Tägliche Vorfürung von Totenerweckung

Keiner wird enttäuscht sein!

Eintritt sechs Pence

Außerdem kann besichtigt werden:

Das Gefrässige Biest

Ein absolut scheusliche Kreatur

mit unstillbarem Appetit

Eintritt sechs Pence

Erfrischungen jederzeit im Gasthaus erhältlich

Öffnungszeiten durchgehend von früh bis spät

Pin stand im Eingang des Flinken Fingers, von wo aus er den weggeworfenen Zettel zu seinen Füßen, der wie viele andere im Rinnstein lag, mühelos lesen konnte.

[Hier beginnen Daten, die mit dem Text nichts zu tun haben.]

-- ==== Sys2Proof/Laws/Frame.lean ====
section
/-! SUPPORT. The frame relation: what a function of the state may change, as a mask of the parts it touches (bits 0 to 45) and the register names
it writes (bits from 64 on; bit 60: memory outside the rings of event queues), with the canonical form of the addressed memories carried along. Each function of the state has one lemma of this shape; the frames and the invariant follow. -/

namespace Sys2Proof.Laws

open Sys2Proof.Machine

/-- The number of a part, in the order in which StatePart names them. -/
def partNo (p : StatePart) : Nat := p.ctorIdx

/-- A mask that covers another. -/
def Cov (a m : Nat) : Prop := Nat.land m a = a

/-- From s to t only parts and registers of the mask change, and the addressed memories stay in canonical form. -/
def Fr (m : Nat) (s t : State) : Prop :=
  (∀ p : StatePart, m.testBit (partNo p) = false → sameIn p s t) ∧ (s.canonical = true → t.canonical = true) ∧
  (∀ k : RegKey, k.valid = true → m.testBit (64 + k.name.ctorIdx) = false → t.rd k = s.rd k) ∧
  (m.testBit 60 = false → m.testBit (64 + RegName.QM_QDESC_W0.ctorIdx) = false → m.testBit (64 + RegName.QM_QDESC_W1.ctorIdx) = false →
    ∀ a : Nat, ¬ s.inEventRing a → t.byte a = s.byte a)

theorem Cov.bit {a m i : Nat} (h : Cov a m) (hi : a.testBit i = true) : m.testBit i = true := by
  have : (Nat.land m a).testBit i = true := by rw [h]; exact hi
  have e := Nat.testBit_and m a i
  rw [show (m &&& a) = Nat.land m a from rfl, this] at e
  revert e; cases m.testBit i <;> simp

/-- A mask that covers a mask covers what that one covers. -/
theorem Cov.sub {a b m : Nat} (h : Cov a m) (e : Nat.land a b = b) : Cov b m := by
  refine Nat.eq_of_testBit_eq (fun i => ?_)
  have l : (Nat.land m b).testBit i = (m.testBit i && b.testBit i) := Nat.testBit_and m b i
  have e2 : (Nat.land a b).testBit i = (a.testBit i && b.testBit i) := Nat.testBit_and a b i
  rw [l]
  cases hb : b.testBit i
  · simp
  · rw [e, hb] at e2
    have ha : a.testBit i = true := by revert e2; cases a.testBit i <;> simp
    simp [h.bit ha]

/-- A register name's part of a mask: its own bit and that of the register map. -/
def regMask (n : RegName) : Nat := 1 + 2 ^ (64 + n.ctorIdx)

theorem regMask_bit (n : RegName) : (regMask n).testBit (64 + n.ctorIdx) = true := by cases n <;> decide

/-- The mask of every register name. -/
def allRegs : Nat := 25711008708143844408671393477458601640355229453780611655270401

theorem Cov.all {m : Nat} (h : Cov allRegs m) (n : RegName) : Cov (regMask n) m := h.sub (by cases n <;> decide)

theorem Fr.refl (m : Nat) (s : State) : Fr m s s := ⟨fun p _ => by cases p <;> rfl, id, fun _ _ _ => rfl, fun _ _ _ _ _ => rfl⟩

theorem bit_false {a m i : Nat} (h : Cov a m) (hm : m.testBit i = false) : a.testBit i = false := by
  cases ha : a.testBit i
  · rfl
  · rw [h.bit ha] at hm; exact hm

/-- The words that place the event rings decide what lies in them. -/
theorem inEventRing_of {s t : State} {a : Nat}
    (h0 : ∀ q, q < 65536 → t.rd ⟨.QM_QDESC_W0, q, 0, 0⟩ = s.rd ⟨.QM_QDESC_W0, q, 0, 0⟩)
    (h1 : ∀ q, q < 65536 → t.rd ⟨.QM_QDESC_W1, q, 0, 0⟩ = s.rd ⟨.QM_QDESC_W1, q, 0, 0⟩) (h : t.inEventRing a) : s.inEventRing a := by
  obtain ⟨e, he, hq, ha, hb⟩ := h
  have f0 : ∀ f : Fld, f.reg = .QM_QDESC_W0 → t.fg f e = s.fg f e := fun f hf => by
    rw [State.fg, State.fg, hf, h0 e he]
  have f1 : t.fg F.QM_QDESC.RING e = s.fg F.QM_QDESC.RING e := by
    unfold State.fg
    rw [show F.QM_QDESC.RING.reg = .QM_QDESC_W1 from rfl, h1 e he]
  refine ⟨e, he, ?_, ?_, ?_⟩
  · unfold State.qOn at hq ⊢
    rw [← f0 _ rfl, ← f0 _ rfl]; exact hq
  · rw [← f1]; exact ha
  · unfold State.ringSize at hb ⊢
    rw [← f1, ← f0 _ rfl]; exact hb

theorem valid_qdesc {n : RegName} {q : Nat} (hn : n = .QM_QDESC_W0 ∨ n = .QM_QDESC_W1) (hq : q < 65536) :
    (⟨n, q, 0, 0⟩ : RegKey).valid = true := by
  rcases hn with rfl | rfl <;> simp [RegKey.valid, geo, Geo.of1, hq]

theorem Fr.rings {m : Nat} {s t : State} (h : Fr m s t) (b0 : m.testBit (64 + RegName.QM_QDESC_W0.ctorIdx) = false)
    (b1 : m.testBit (64 + RegName.QM_QDESC_W1.ctorIdx) = false) {a : Nat} (k : t.inEventRing a) : s.inEventRing a :=
  inEventRing_of (fun _ hq => h.2.2.1 _ (valid_qdesc (.inl rfl) hq) b0) (fun _ hq => h.2.2.1 _ (valid_qdesc (.inr rfl) hq) b1) k

theorem Fr.mono {a m : Nat} {s t : State} (h : Fr a s t) (hm : Cov a m) : Fr m s t :=
  ⟨fun p hp => h.1 p (by
    cases ha : a.testBit (partNo p)
    · rfl
    · rw [hm.bit ha] at hp; exact hp), h.2.1, fun k kv hk => h.2.2.1 k kv (bit_false hm hk),
  fun c c0 c1 => h.2.2.2 (bit_false hm c) (bit_false hm c0) (bit_false hm c1)⟩

theorem Fr.trans {m : Nat} {s t u : State} (h : Fr m s t) (k : Fr m t u) : Fr m s u :=
  ⟨fun p hp => by
    have a := h.1 p hp
    have b := k.1 p hp
    cases p <;> exact b.trans a, fun hs => k.2.1 (h.2.1 hs), fun j jv hj => (k.2.2.1 j jv hj).trans (h.2.2.1 j jv hj),
  fun c c0 c1 a ha => (k.2.2.2 c c0 c1 a (fun x => ha (h.rings c0 c1 x))).trans (h.2.2.2 c c0 c1 a ha)⟩

/-- The frame of a function in the terms of the statements. -/
theorem Fr.only {m : Nat} {s t : State} (h : Fr m s t) (ps : List StatePart) (hm : ∀ p, m.testBit (partNo p) = true → p ∈ ps) :
    onlyChanges ps s t := fun p hp => h.1 p (by
  cases e : m.testBit (partNo p)
  · rfl
  · exact absurd (hm p e) hp)

/-- The register frame of a function in the terms of the statements. -/
theorem Fr.regs {m : Nat} {s t : State} (h : Fr m s t) (ns : List RegName)
    (hm : ∀ n : RegName, m.testBit (64 + n.ctorIdx) = true → n ∈ ns) : onlyRegs ns s t := fun k kv hk => h.2.2.1 k kv (by
  cases e : m.testBit (64 + k.name.ctorIdx)
  · rfl
  · exact absurd (hm _ e) hk)

/-- The memory frame of a function in the terms of the statements. -/
theorem Fr.rings_only {m : Nat} {s t : State} (h : Fr m s t) (c : m.testBit 60 = false)
    (c0 : m.testBit (64 + RegName.QM_QDESC_W0.ctorIdx) = false) (c1 : m.testBit (64 + RegName.QM_QDESC_W1.ctorIdx) = false) :
    onlyEventRings s t := h.2.2.2 c c0 c1

theorem fr_ite {m : Nat} {s t u : State} {c : Prop} [Decidable c] (h : Fr m s t) (k : Fr m s u) : Fr m s (if c then t else u) := by
  split <;> assumption

theorem fr_foldl {m : Nat} {s t : State} {β : Type} {f : State → β → State} {l : List β} (h : Fr m s t)
    (hf : ∀ u b, Fr m s u → Fr m s (f u b)) : Fr m s (l.foldl f t) := by
  induction l generalizing t with
  | nil => exact h
  | cons b l ih => exact ih (hf t b h)

theorem fr_foldl_mem {m : Nat} {s t : State} {β : Type} {f : State → β → State} {l : List β} (h : Fr m s t)
    (hf : ∀ u b, b ∈ l → Fr m s u → Fr m s (f u b)) : Fr m s (l.foldl f t) := by
  induction l generalizing t with
  | nil => exact h
  | cons b l ih => exact ih (hf t b (by simp) h) (fun u c hc => hf u c (by simp [hc]))

theorem fr_foldl_fst {m : Nat} {s : State} {α β : Type} {x : State × α} {f : State × α → β → State × α} {l : List β} (h : Fr m s x.1)
    (hf : ∀ u b, Fr m s u.1 → Fr m s (f u b).1) : Fr m s (l.foldl f x).1 := by
  induction l generalizing x with
  | nil => exact h
  | cons b l ih => exact ih (hf x b h)

theorem fr_foldl_snd {m : Nat} {s : State} {α β : Type} {x : α × State} {f : α × State → β → α × State} {l : List β} (h : Fr m s x.2)
    (hf : ∀ u b, Fr m s u.2 → Fr m s (f u b).2) : Fr m s (l.foldl f x).2 := by
  induction l generalizing x with
  | nil => exact h
  | cons b l ih => exact ih (hf x b h)

theorem canonical_iff (s : State) : s.canonical = true ↔
    smWf (fun _ => (0 : Byte)) s.mem = true ∧ smWf (fun _ => false) s.marks = true ∧ smWf (fun _ => (0 : BitVec 192)) s.acc = true := by
  simp [State.canonical, Memory.wf, and_assoc]

/-! ### One field, or a few, replaced -/

theorem fr_set_shadow {m : Nat} {s t : State} {v0} (hM : Cov 2 m) (h : Fr m s t) : Fr m s { t with shadow := v0 } := by
  refine ⟨fun p hp => ?_, fun hs => ?_, fun k kv hk => h.2.2.1 k kv hk, fun c c0 c1 => h.2.2.2 c c0 c1⟩
  · cases p
    case shadow => exact absurd (hM.bit (i := 1) rfl) (by rw [show m.testBit 1 = false from hp]; simp)
    all_goals exact h.1 _ hp
  · exact h.2.1 hs

theorem fr_set_marks {m : Nat} {s t : State} {v0} (hM : Cov 8 m) (h : Fr m s t)
    (wmarks : smWf (fun _ => false) t.marks = true → smWf (fun _ => false) v0 = true) : Fr m s { t with marks := v0 } := by
  refine ⟨fun p hp => ?_, fun hs => ?_, fun k kv hk => h.2.2.1 k kv hk, fun c c0 c1 => h.2.2.2 c c0 c1⟩
  · cases p
    case marks => exact absurd (hM.bit (i := 3) rfl) (by rw [show m.testBit 3 = false from hp]; simp)
    all_goals exact h.1 _ hp
  · have k := (canonical_iff _).1 (h.2.1 hs)
    exact (canonical_iff _).2 ⟨k.1, wmarks k.2.1, k.2.2⟩

/-- The marks of one state beside the rest of another. -/
theorem fr_marks_of {m : Nat} {s t u : State} (hM : Cov 8 m) (h : Fr m s t) (k : Fr m s u) : Fr m s { u with marks := t.marks } := by
  refine ⟨fun p hp => ?_, fun hs => ?_, fun j jv hj => k.2.2.1 j jv hj, fun c c0 c1 => k.2.2.2 c c0 c1⟩
  · cases p
    case marks => exact absurd (hM.bit (i := 3) rfl) (by rw [show m.testBit 3 = false from hp]; simp)
    all_goals exact k.1 _ hp
  · have a := (canonical_iff _).1 (h.2.1 hs)
    have b := (canonical_iff _).1 (k.2.1 hs)
    exact (canonical_iff _).2 ⟨b.1, a.2.1, b.2.2⟩

theorem fr_set_acc {m : Nat} {s t : State} {v0} (hM : Cov 16 m) (h : Fr m s t)
    (wacc : smWf (fun _ => (0 : BitVec 192)) t.acc = true → smWf (fun _ => (0 : BitVec 192)) v0 = true) : Fr m s { t with acc := v0 } := by
  refine ⟨fun p hp => ?_, fun hs => ?_, fun k kv hk => h.2.2.1 k kv hk, fun c c0 c1 => h.2.2.2 c c0 c1⟩
  · cases p
    case acc => exact absurd (hM.bit (i := 4) rfl) (by rw [show m.testBit 4 = false from hp]; simp)
    all_goals exact h.1 _ hp
  · have k := (canonical_iff _).1 (h.2.1 hs)
    exact (canonical_iff _).2 ⟨k.1, k.2.1, wacc k.2.2⟩

/-- The accumulators of one state beside the rest of another. -/
theorem fr_acc_of {m : Nat} {s t u : State} (hM : Cov 16 m) (h : Fr m s t) (k : Fr m s u) : Fr m s { u with acc := t.acc } := by
  refine ⟨fun p hp => ?_, fun hs => ?_, fun j jv hj => k.2.2.1 j jv hj, fun c c0 c1 => k.2.2.2 c c0 c1⟩
  · cases p
    case acc => exact absurd (hM.bit (i := 4) rfl) (by rw [show m.testBit 4 = false from hp]; simp)
    all_goals exact k.1 _ hp
  · have a := (canonical_iff _).1 (h.2.1 hs)
    have b := (canonical_iff _).1 (k.2.1 hs)
    exact (canonical_iff _).2 ⟨b.1, b.2.1, a.2.2⟩

/-- The mask of a view of memory and marks: the two parts, and memory outside the rings of event queues. -/
def viewMask : Nat := 1152921504606846988

theorem or_view_bit (m n : Nat) : (Nat.lor m viewMask).testBit (64 + n) = m.testBit (64 + n) := by
  have e : viewMask.testBit (64 + n) = false :=
    Nat.testBit_lt_two_pow (Nat.lt_of_lt_of_le (show viewMask < 2 ^ 64 by decide) (Nat.pow_le_pow_right (by decide) (by omega)))
  rw [show Nat.lor m viewMask = m ||| viewMask from rfl, Nat.testBit_or, e, Bool.or_false]

theorem Cov.view {a m : Nat} (h : Cov a m) : Cov (Nat.lor a viewMask) (Nat.lor m viewMask) := by
  refine Nat.eq_of_testBit_eq (fun i => ?_)
  have e : Nat.land (Nat.lor m viewMask) (Nat.lor a viewMask) = (m ||| viewMask) &&& (a ||| viewMask) := rfl
  have f : Nat.lor a viewMask = a ||| viewMask := rfl
  rw [e, f, Nat.testBit_and, Nat.testBit_or, Nat.testBit_or]
  cases ha : a.testBit i
  · cases viewMask.testBit i <;> simp
  · simp [h.bit ha]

Das Gefräßige Biest. Erst kürzlich hatte Deodonatus Snoad darüber geschrieben. Und jetzt ein Knochenmagier … Das könnte interessant sein. Pin hatte das Mietgeld, das er Barton schuldete, in seinem Zimmer zurückgelassen, deshalb fanden sich in seiner Tasche nur noch ein paar Pennys – aber wollte er die ausgerechnet hier ausgeben? Die Entscheidung wurde ihm abgenommen, als ein großer Schatten über ihn fiel. Es war Wachtmeister Coggley.

»Na, was hast du denn vor? Du weißt doch, Kinder haben hier absolut nichts verloren.« Er musterte Pin neugierig. »Dich kenne ich doch?«

»Ich glaube nicht«, sagte Pin ausweichend.

»Aber sicher«, sagte Coggley, fasste dem Jungen unter das Kinn und zwang ihn, ihm ins Gesicht zu sehen. »Du bist doch dieser Pin Carpue. Deine seltsamen Augen kannst du nicht verleugnen. Und? Was führst du jetzt im Schilde, Junge? Etwa Ärger machen?«

»Nein!«, rief Pin empört und drehte sein Gesicht weg. Er drückte gegen die schwere Eingangstür und sie gab langsam nach.

»Hast du deinen Vater gesehen?«, rief Coggley ihm nach. »Wenn du ihn gesehen hast, dann sag mir’s lieber gleich. Er ist immer noch ein gesuchter Mann.«

»Weiß ich, weiß ich«, murmelte Pin und verschwand im Gasthaus.

Der Flinke Finger war eine von vielen Schänken, die sich schon seit Jahrhunderten an der gleichen Stelle der Brücke behaupteten. Es war ein guter Standort, genau in der Mitte, und das bedeutete, dass sich die Leute einreden konnten, sie befänden sich immerhin noch nicht auf der anderen Seite. Denn so, wie sich die Nordstädter nur ungern nach Süden wagten, so verspürten auch die aus der Südstadt kein großes Verlangen danach, den nördlichen Teil zu betreten. Namen und Besitzer der Schänke hatten im Lauf der Jahre oft gewechselt, etwas aber hatte sich nie geändert: die Art der Kundschaft. Oft hieß es, als Besucher von Urbs Umida brauche man nur in den Flinken Finger zu gehen, um von dem, was die Stadt zu bieten hatte, einen Eindruck zu bekommen. Alles war dort vertreten: der Schmutz, der Gestank und auch die guten Bürger selbst; die Räuber, Schwindler und Betrüger, die Lügner, die Hochstapler und die Fälscher. Einwohner aus dem Norden genauso wie solche aus dem Süden, und alle wurden von Betty Peggotty gleich behandelt. So gleich jedenfalls, wie es ihre Geldbeutel zuließen.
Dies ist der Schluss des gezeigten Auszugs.